-- ==== Sys2Proof/Machine/Shutdown.lean ====
section
/-! DEFINITION. Retention words (R49), the orderly shutdown of R37 as it goes on, and push datagrams (R554, R555). -/
namespace Sys2Proof.Machine

/-! ### Retention words (Tables 2-7, 2-8) -/

/-- Retention words 0 to 6. -/
def Retention.words (r : Retention) : List Nat :=
  [r.code * 2 ^ 24 + r.attempts * 2 ^ 20 + r.fromMode * 2 ^ 16 + r.source * 2 ^ 8 + 2 * b2n r.prior + b2n r.stranded,
   r.firstFailS, r.lastFailNs % 2 ^ 32, r.lastFailNs / 2 ^ 32 % 2 ^ 32, r.attemptCodes,
   r.pwrenState * 2 ^ 12 + r.pgState * 2 ^ 8, r.strandedCount * 2 ^ 16]

/-- Word 7 recomputed after a change of words 0 to 6 (R49). -/
def Retention.sealed (r : Retention) : Retention := { r with crc := crc32c (r.words.map (leBytes 4)).flatten }

/-- The 32 bytes of the retention words. -/
def Retention.bytes (r : Retention) : Bytes := (r.words.map (leBytes 4)).flatten ++ leBytes 4 r.crc

/-! ### Orderly shutdown -/

/-- Response payload of MODE.SET (R509). -/
def modePayload (m : Mode) : Bytes := [byte m.code, 0, 0, 0]

/-- The shutdown goes on (R37): once every output it drives is off the checkpoint and the record of entry are written and the order
is answered; once the logbook is flushed the domains are powered down. A halted warden does none of it (R21). -/
def State.advanceShutdown (s : State) : State :=
  match s.power.shutdown with
  | none => s
  | some d =>
    if s.anyHalted then s
    else if !d.recorded then
      if s.token && s.enabledOuts.any fun k => (s.outAt k).driven then s
      else
        let s := (s.checkpoint 2).record 0x06 5 [byte d.target.code, 0]
        let s := { s with power := { s.power with shutdown := some { d with recorded := true } } }
        match d.mailbox with
        | some mb => s.finish mb .ok (modePayload d.target)
        | none => s
    else if s.log.drained then s.sleep d.target
    else s

/-! ### Pushes -/

/-- One push datagram of a session (Table 21-1, R555): its counter goes up, sent or not. (DEDUCED, log 30) -/
def State.push (s : State) (session : Nat) (body : Bytes) : State :=
  let n := Tab.get 0 s.eth.pushCounter session + 1
  let s := { s with eth := { s.eth with pushCounter := Tab.set 0 s.eth.pushCounter session n } }
  s.sendEth (Tab.get 0 s.eth.peerPort session) (datagram 4 session n body (some (s.sesAt session).key))

/-- Records a logbook subscription of `classes` pushes, from SEQ `first` to HEAD: SEQ and record. -/
def Logbook.pushable (l : Logbook) (first classes : Nat) : List LogRec :=
  ((countFrom (l.head + 1 - first) first).map l.view).filterMap fun (x : LogSlot) =>
    if x.status = 0 ∧ bit classes x.entry.cls = true then some x.entry else none

/-- Lists of up to seven. -/
def sevens {α : Type} : Nat → List α → List (List α)
  | 0, _ => []
  | _ + 1, [] => []
  | n + 1, l => l.take 7 :: sevens n (l.drop 7)

/-- The pushes of one logbook subscription (R471): records that became GONE are counted, the others pushed. -/
def State.pushLog (s : State) (x : Subscription) : State :=
  let lost := s.log.oldest - x.next
  let from_ := max x.next s.log.oldest
  let gone := (x.gone + lost) % 2 ^ 32
  let recs := s.log.pushable from_ x.classes
  let s := (sevens (recs.length + 1) recs).foldl (fun s l =>
    s.push x.session ([byte x.id, byte l.length, 0, 0] ++ leBytes 4 gone ++ (l.map LogRec.bytes).flatten)) s
  { s with log := { s.log with subs := s.log.subs.map fun y =>
      if y.id = x.id then { y with next := max from_ (s.log.head + 1), gone := gone } else y } }

/-- The pushes of every logbook subscription. -/
def State.pushLogs (s : State) : State := (s.log.subs.filter (·.log)).foldl State.pushLog s

/-- Give a session a subscription: none at the limits of R441, else the state and its number. -/
def State.subscribe (s : State) (x : Subscription) : Option (State × Nat) :=
  if 8 ≤ s.log.subs.length ∨ 4 ≤ (s.log.subs.filter fun y => decide (y.session = x.session)).length then none
  else
    let id := (firstN (fun i => s.log.subs.all fun y => decide (y.id ≠ i)) (countFrom 16 1)).getD 0
    some ({ s with log := { s.log with subs := s.log.subs ++ [{ x with id := id }] } }, id)

/-- End a subscription of a session; none where the session has none of that number and kind. -/
def State.unsubscribe (s : State) (session id : Nat) (log : Bool) : Option State :=
  let mine (y : Subscription) : Bool := y.id = id && y.session = session && y.log = log
  if s.log.subs.any mine then some { s with log := { s.log with subs := s.log.subs.filter fun y => !mine y } } else none

end Sys2Proof.Machine
end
++++++
All lines of the listing that contain the word "countFrom" should be copied out.

  ((countFrom (l.head + 1 - first) first).map l.view).filterMap fun (x : LogSlot) =>
    let id := (firstN (fun i => s.log.subs.all fun y => decide (y.id ≠ i)) (countFrom 16 1)).getD 0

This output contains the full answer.